2020.10.22

2020.10.22

公務員はリストラされることはないのか?

世界的に不安定な情勢が続く中で「リストラのない公務員は気楽でいいな」などと考えたことはないでしょうか。

民間企業を取り巻く環境は厳しいものがあるため、リストラという辛い選択をしないでいい公務員をうらやましく思ってしまうのは不思議ではありません。

しかし、公務員は本当にリストラとは無縁なのでしょうか。ここでは公務員の雇用に関する気になる疑問について解説していきます。

公務員にリストラはないのか?公務員の実情とは

公務員とはどのような立場で、解雇に対する規則などはどうなっているのでしょうか。公務員に関する基本的なことから実情まで、実例を交えながら確認してみましょう。

公務員は法律で保障された身分

公務員は国や地方自治体に属する職員のことで、国民に対して平等に、営利目的ではなく幸せな社会をつくり、支えるために活動する職業といいます。

ポイントは、その身分が法律で保障されていることです。

国家公務員法、または地方公務員法には「職員は、法律又は人事院規則に定める事由による場合でなければ、その意に反して降任され、休職され、又は免職されることはない」と明記されています。通常は本人の意思に反して降格(降任)や休職、免職はないということです。

公務員にもある解雇

公務員に降格(降任)や休職、免職はありませんが、あくまでも「通常であれば」です。公務員でも解雇やペナルティとなる場合があり、正確には、「懲戒免職」や「分限免職」といった処分が下ることもあります。

「懲戒免職処分」は犯罪行為などをした場合に適用されるもので、横領や飲酒運転、痴漢行為などが該当します。

「分限免職処分」は職員として不適切な行為と判断された場合に下されるもので、いわゆる解雇に相当すると考えられます。

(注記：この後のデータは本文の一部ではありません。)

-- ==== Sys2Proof/Machine/PowerCmds.lean ====
section
/-!
DEFINITION. Machine/PowerCmds.lean: gating, barriers with fulling and issue ramps (R138, R323, R331, R334), staged changes and the power
estimate (R325, R337), steps and droop (R322, R335, R336), emergencies (R338), board power (R409), heat (R96, R339, R340), the power group
(R332, R333) and the start of a hatband window (R315). Temperatures are in 1/8 °C.
-/
namespace Sys2Proof.Machine

/-! ### Gating (R323) -/

/-- Is a site held by a claim, a dispatched kernel, or a save or restore in progress? -/
def State.siteBusy (s : State) (i : Nat) : Bool := (s.hoodsOfSite i).any (fun h => (s.claimedBy h).any (fun e => s.siteOf h e.1 == i))

/-- PLANK_GATE_IDLE: an owned plank with no busy site is gated. -/
def gateIdleEff (p : Nat) (s : State) : State :=
  let k := s.plank p
  if k.gated || k.isol || k.saveWait || (sitesOf p).any s.siteBusy then s
  else (s.gatePlank p).modPlank p (fun k => { k with n := k.target, stepping := false, susp := false, droop := false, ramp := 0 })

def execPlankGateIdle (p : Nat) (s : State) : Host.Outcome State Fault Refusal := run (decide (p < 128)) (gateIdleEff p) s

/-! ### The power group's boundaries (R332) -/

/-- Has a hood ring peers in the power group? -/
def State.ringInGroup (s : State) (h : Nat) : Bool :=
  s.groupOn && s.rots.any (fun e => e.2.hood == h + 1 && (s.members.contains e.2.next || s.members.contains e.2.prev))

/-- A member takes a new offset from the leader: a fall is staged at once, a rise waits 11 ms. -/
def State.takeShift (s : State) (seq : Nat) (off : Int) (time : Nat) : State :=
  let p := s.power
  let s := { s with power := { p with grpSeq := seq, latest := time, lastShift := s.now } }
  let goal := p.rise.getD (p.fall.getD p.off)
  if off = goal then s
  else if off < p.fall.getD p.off then ({ s with power := { s.power with fall := some off, rise := none } }).changeCap
  else { s with power := { s.power with rise := some off, riseAt := s.now } }

/-- The leader tells a member its offset; the boundary time in the member's own counter is open (log entry 11). -/
def State.sendShift (s : State) (i : Nat) : State :=
  let off := (s.power.offs.find i).getD 0
  if i = s.selfIdx then s.takeShift s.power.grpSeq off s.now
  else
    let (f, s) := s.draw
    let m := s.members.getD i 0
    s.stlSend (s.dieFor m) m none (.shift s.power.grpSeq off (Config.choice f))

/-- PWR_CAP of a member. -/
def State.capOf (s : State) (i : Nat) : Nat := if i = s.selfIdx then s.reg rPWR_CAP 0 % 8192 else Config.memberCap (s.members.getD i 0)

/-- The leader holds a lateness of every member: it moves 1 % of the smaller cap from the earliest member to the latest. The lateness of
Table 3 runs from a member's boundary to the latest one, so the earliest has the largest. -/
def State.moveCap (s : State) : State :=
  let n := s.members.length
  let late := fun i => (s.power.late.find i).getD 0
  if (List.range n).any (fun i => (s.power.late.find i).isNone) then s
  else
    let e := (List.range n).foldl (fun a i => if late a < late i then i else a) 0
    let l := (List.range n).foldl (fun a i => if late i < late a then i else a) 0
    let s := { s with power := { s.power with late := [] } }
    if e = l then s
    else
      let off := fun i => (s.power.offs.find i).getD 0
      let lim := fun i => ((s.reg rPWR_GRP_CFG 0 / 128 % 32 * s.capOf i / 100 : Nat) : Int)
      let amt := min ((min (s.capOf e) (s.capOf l) / 100 : Nat) : Int) (min (off e + lim e) (lim l - off l))
      if amt ≤ 0 then s
      else
        let s := { s with power := { s.power with
          grpSeq := (s.power.grpSeq + 1) % 2 ^ 32, offs := (s.power.offs.insert e (off e - amt)).insert l (off l + amt), lastShift := s.now } }
        (s.sendShift e).sendShift l

/-- A collective boundary of a hood with ring peers in the group: ARRIVE goes to the leader. -/
def State.groupBoundary (s : State) (h : Nat) : State :=
  if !s.ringInGroup h then s
  else
    let lat := min (s.power.latest - s.power.bound) (2 ^ 32 - 1)
    let s := { s with power := { s.power with bound := s.now } }
    if s.selfIdx = 0 then ({ s with power := { s.power with late := s.power.late.insert 0 lat } }).moveCap
    else
      let m := s.members.getD 0 0
      s.stlSend (s.dieFor m) m none (.arrive s.selfIdx m s.power.grpSeq lat)

/-! ### Barriers (R138, R331, R334) -/

/-- The last arrival: the hub releases the barrier; weights and staged changes follow. -/
def State.barDone (s : State) (u : Nat) : State :=
  let h := u / 64
  let b := s.bar u
  let ps := ((b.arrived.map (fun t => plankOf (s.siteOf h t))).eraseDups)
  let s := s.modBar u (fun b => { b with arrived := [], times := [], fulling := 0 })
  let s := ((s.reweigh h b.times).applyStage h).redivide s.capNow (fun p => s.sitesOn h p != 0 && !(s.power.staged.any (fun g => g != h && s.sitesOn g p != 0)))
  let s := if b.fulling = 2 then s.startRamp ps else s
  (s.barRelease u).groupBoundary h

/-- BARRIER_ARRIVAL (R138): stale generations are discarded (R376); an arrival from outside the block is discarded and counted (R19). -/
def arrivalEff (u i gen : Nat) (s : State) : State :=
  let h := u / 64
  let k := s.hood h
  if (s.bar u).owner != h + 1 || gen != k.gen then s
  else if !k.block.tmap.contains i then s.reject h
  else
    let t := k.block.tmap.idxOf i
    let ms := s.barMembers u
    if !ms.contains t || (s.bar u).arrived.contains t then s
    else
      let s := s.modBar u (fun b => { b with
        arrived := b.arrived.filter ms.contains ++ [t], times := b.times.filter (fun p => ms.contains p.1) ++ [(t, s.now)]
        fulling := if b.fulling = 0 then 1 else b.fulling })
      if ms.all (s.bar u).arrived.contains then s.barDone u else s

def execBarrierArrival (unit site gen : Nat) (s : State) : Host.Outcome State Fault Refusal :=
  run (decide (unit < 1024) && decide (site < 1664)) (arrivalEff unit site gen) s

/-- FULLING_HOLD_END (R334): PWR_FULL_HOLD after the first arrival. -/
def fullingEndEff (u : Nat) (s : State) : State :=
  let b := s.bar u
  match b.times with
  | (_, t) :: _ => if b.fulling = 1 && decide (t + s.reg rPWR_FULL_CFG 0 % 256 * 1000 ≤ s.now) then s.modBar u (fun b => { b with fulling := 2 }) else s
  | [] => s

def execFullingHoldEnd (unit : Nat) (s : State) : Host.Outcome State Fault Refusal := run (decide (unit < 1024)) (fullingEndEff unit) s

/-- ISSUE_RAMP_STAGE (R334): 25 %, 50 %, 75 %, full. -/
def rampStageEff (p : Nat) (s : State) : State :=
  s.modPlank p (fun k => { k with ramp := match k.ramp with | 1 => 2 | 2 => 3 | _ => 0 })

def execIssueRampStage (p : Nat) (s : State) : Host.Outcome State Fault Refusal := run (decide (p < 128)) (rampStageEff p) s

/-! ### Staged changes and the estimate (R325, R337) -/

/-- CAP_STAGE_TIMEOUT (R337): 10 ms without a release. -/
def execCapStageTimeout (h : Nat) (s : State) : Host.Outcome State Fault Refusal := run (decide (h < 16)) (fun s => s.applyStage h) s

/-- The limit that R325 applies now: during a change and for 10 ms after it, the higher of the two caps (R337). -/
def State.powerLimit (s : State) : Nat :=
  if s.power.capWait || decide (s.now < s.power.capTime + 10000000) then max s.power.oldCap s.power.newCap else s.reg rPWR_CAP_EFF 0 % 8192

/-- An electrical emergency (R338): every awake plank is stretched, and a change in progress is suspended. -/
def State.emergency (s : State) (regulator : Bool) : State :=
  let s := if regulator then s.alert 2 else s
  let s := { s with power := { s.power with emerg := 1 } }
  let s := forN 128 s (fun s p =>
    let k := s.plank p
    if k.gated then s else s.modPlank p (fun k => { k with droop := true, susp := k.susp || k.stepping, stepping := false }))
  s.lapse (fun _ p => !(s.plank p).gated)

/-- POWER_ESTIMATE_TICK (R325): new estimates and the package's average; more than 10 % above the limit is an emergency. -/
def estimateEff (watts : Nat) (est : List (Nat × Nat)) (s : State) : State :=
  let s := { s with power := { s.power with
    est := est.foldl (fun (m : Table (Nat × Nat)) (e : Nat × Nat) => if e.1 < 128 then m.insert e.1 (e.2, (s.plank e.1).n) else m) s.power.est } }
  let s := s.setReg rPWR_PKG_POWER 0 (min watts 65535)
  if s.powerLimit * 11 < watts * 10 && s.power.emerg == 0 then s.emergency false else s.repower

def execPowerEstimateTick (pkgWatts : Nat) (est : List (Nat × Nat)) (s : State) : Host.Outcome State Fault Refusal :=
  run true (estimateEff pkgWatts est) s

/-! ### Steps and droop (R322, R335, R336) -/

/-- Start or suspend the steps of a plank toward its target. -/
def Plank.go (k : Plank) : Plank :=
  let want := k.n != k.target && !k.gated
  let block := k.droop || k.holdoff
  { k with stepping := want && !block, susp := want && block }

/-- FREQ_STEP_COMPLETE (R322): one step, then the next. -/
def stepDoneEff (p : Nat) (s : State) : State :=
  if (s.plank p).stepping then
    s.modPlank p (fun k => ({ k with n := if k.n < k.target then k.n + 1 else k.n - 1 }).go)
  else s

def execFreqStepComplete (p : Nat) (s : State) : Host.Outcome State Fault Refusal := run (decide (p < 128)) (stepDoneEff p) s

/-- DROOP_TRIP (R335, R336): not on a gated plank; a step in progress is abandoned. -/
def droopTripEff (p : Nat) (s : State) : State :=
  let k := s.plank p
  if k.gated || k.droop then s
  else ((s.modPlank p (fun k => ({ k with droop := true }).go)).countReg rPWR_PLANK_DROOP p 1).lapsePlank p

def execDroopTrip (p : Nat) (s : State) : Host.Outcome State Fault Refusal := run (decide (p < 128)) (droopTripEff p) s

/-- DROOP_STRETCH_END (R335): the hold-off of 5 µs begins. An emergency stretch ends under R338 only. -/
def stretchEndEff (p : Nat) (s : State) : State :=
  if (s.plank p).droop && s.power.emerg == 0 then s.modPlank p (fun k => { k with droop := false, holdoff := true }) else s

具体的には無断欠勤が続くなど勤務に問題がある、仕事を放棄するなど職務態度に問題があるといった行為です。

分限免職処分にはどのような例がある?

では、「分限免職処分」にはどのような例があるのでしょうか。

「分限免職処分」を行った千葉市を例に取り上げてみます。

千葉市は勤務実績などに問題のある職員10人に対し、改善させるための手段としてまず3カ月の研修を実施。9人は改善、あるいは改善傾向にあるとしましたが、50代の男性1人は改善の見込みがないとし、分限免職処分が下されました。

千葉市の例が特別なわけではなく、他の自治体でも処分を下すまでにさまざまな研修やフォローをおこない、処分までに相当の時間がかかっています。これを妥当と考えるかどうかは意見の分かれるところでしょう。

公務員のリストラは異例中の異例

では、リストラはあるのでしょうか。

自治体が民間でいうところの経営難に陥るのはまれですが、経営破綻した自治体は日本にもあります。その唯一の事例が北海道夕張市の財政破綻です。

財政破綻した夕張市は、職員の給与や退職金を大幅に減額し、その結果半数以上の職員が退職しました。これは、事実上のリストラと考えられます。しかし公務員は行政破綻してはじめてリストラの可能性が出てくるため、基本的には「公務員にリストラはない」と考えていいでしょう。

雇用を創出し、経済を支える大きな支柱

公務員にはリストラがなく終身雇用を約束されていると考えることができるため、一見すると不公平な制度にも思えます。

しかし一方で、公務員は経済的に重要な役割も果たしています。不景気であっても揺るぐことのない雇用の創出です。

公務員は行政府や省庁などに所属する国家公務員から、地方自治体の職員、警察官や消防官、福祉関係など、多様で幅広い分野に亘っています。

国民へ行政サービスを行き届かせる役割も大切ですが、多大な雇用を生み出し経済を支える大きな支柱にもなっているわけです。これは、日本経済の安定に役立っていると考えることができるでしょう。

公務員のリストラは行政サービスに混乱を招く

公務員にリストラがあると、国民への平等なサービスに支障も出てくるでしょう。

現在もさまざまな行政機関で人手不足が深刻になっており、必要な場所に支援の手が行き届いていないのが現状です。

リストラが可能になれば、行政は混乱し、国民の不満は増すばかりです。公務員が身分を保障されるのは、それなりの理由があると考えるのが妥当ではないでしょうか。

まとめ:公務員はリストラされることはないのか?

リストラのような辛い決断をする必要のない公務員は、厳しい経営を続ける事業者にとっては気楽な立場にも見えるかもしれません。

しかし現状は自由度が低いため、経営状況や人員に問題を抱えていても解消するのが困難だったり、多くの段階を踏まなければならなかったりします。

保障のない立場は時に辛くもありますが、民間だからこそ経営者の力量をいかんなく発揮できるのではないでしょうか。